▸ **Task to complete**
How many lines in the material below include the word "answered"? Give only the number.

▸ **Information given**
-- ==== Sys2Proof/Machine/HostOps.lean ====
section
/-!
DEFINITION. RESET (`70_reset_and_hazards.md` R410) and the host's loading and configuration actions
(`45_host_operations.md` R321 to R327), with their meanings.
-/
namespace Sys2Proof.Machine

/-! ### RESET (R410) -/

/-- The CPU's own reset, delegated (R410, R412): what it leaves is free (log 11). -/
def cpuOwnReset (s : State) : State :=
  drawn (emit .cpuReset { s with cpu := { s.cpu with
      pc := Config.cpuResetPc s.out.draws
      halt := Config.cpuResetHalt s.out.draws
      image := Config.cpuResetImage s.out.draws } })

/-- The registers RESET writes in the block and in the host layer (R410). -/
def blockReset (s : State) : State :=
  { s with
    lcd := ⟨0#16, 0#16, 0#16⟩
    snd := ⟨0#16, 0#16, 0#16, 0#8, 0#16, 0#16⟩
    ext := ⟨0#16, 0#8, kbdIdle, false⟩
    uptime := 0 }

/-- `Reset()` (R410). -/
def boardReset (s : State) : State := cpuOwnReset (blockReset s)

/-- RESET (R410). -/
def execReset (s : State) : Host.Outcome State Fault Refusal := hostAction s (answered .done (boardReset s))

/-! ### CPU.SetPC (R5, R11) -/

/-- The CPU's program counter set by the host. What that makes of the CPU's 32 opaque bytes the spec does not say: they are
a free value; that the mode bit is kept is the model's choice (log 36). -/
def setCpuPc (v : Word) (s : State) : State :=
  { s with cpu := { s.cpu with pc := v, image := Config.cpuImageAfterSetPc s.cpu.image v } }

/-- `pc <- target`, "only as the host action `CPU.SetPC(target)`" (R11; log 36). -/
def hostSetPc (v : Word) (s : State) : Host.Outcome State Fault Refusal := hostAction s (answered .done (setCpuPc v s))

/-! ### Loading and configuration -/

/-- `ROM[i] <- img[i]` for every i (R321). -/
def loadRomImage (img : List Byte) (s : State) : State := { s with rom := Memory.ofBytes 0 img }

/-- LOADROM (R321): exactly 32768 bytes, else refused. -/
def execLoadRom (img : List Byte) (s : State) : Host.Outcome State Fault Refusal :=
  if img.length = romSize then hostAction s (answered .done (loadRomImage img s)) else .refused .badRomLength

/-- `RAM[base + i] <- buf[i]` (R322). -/
def loadRamBytes (base : Nat) (buf : List Byte) (s : State) : State := { s with ram := s.ram.setBytes base buf }

/-- LOADRAM (R322): past the end of RAM, refused. -/
def execLoadRam (bank : Word) (buf : List Byte) (s : State) : Host.Outcome State Fault Refusal :=
  if ramBankBase s.cfg bank + buf.length ≤ ramSize then
    hostAction s (answered .done (loadRamBytes (ramBankBase s.cfg bank) buf s))
  else .refused .ramPastEnd

/-- `config <- id` (R323), for an id of CONFIG_IDS. What an id outside it makes of `config` the spec does not say: it is a
free value (DESIGN CHOICE, log 39). -/
def setConfigId (id : Word) (s : State) : State :=
  if s.cfg.configIds.contains id then { s with config := id }
  else drawn { s with config := Config.otherConfig s.out.draws }

/-- SETCONFIG (R323). -/
def execSetConfig (id : Word) (s : State) : Host.Outcome State Fault Refusal :=
  hostAction s (answered .done (setConfigId id s))

/-- SETSOUNDCB (R324). -/
def execSetSoundCb (cb : Option Word) (s : State) : Host.Outcome State Fault Refusal :=
  hostAction s (answered .done { s with soundCb := cb })

/-- SETSOUND (R325). -/
def execSetSound (on : Bool) (s : State) : Host.Outcome State Fault Refusal :=
  hostAction s (answered .done { s with soundOn := on })

/-- SETBP (R326). The rule's "or null when it is empty" is left to the host: a reference to the registry's array is kept
as it is handed over, also while the array is empty (DESIGN CHOICE, log 17). -/
def execSetBp (set : BpRef) (s : State) : Host.Outcome State Fault Refusal :=
  hostAction s (answered .done { s with bpSet := set })

/-- VIDEO (R327): LCD_BYTES bytes of the RAM array from `lcd_addr`, without Classify; past the array's end, refused. -/
def execVideo (s : State) : Host.Outcome State Fault Refusal :=
  if s.lcd.addr.toNat + s.cfg.lcdBytes ≤ ramSize then
    hostAction s (answered (.bytes (ramBytes s s.lcd.addr.toNat s.cfg.lcdBytes)) s)
  else .refused .videoPastEnd

end Sys2Proof.Machine
end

▸ **Expected output**
9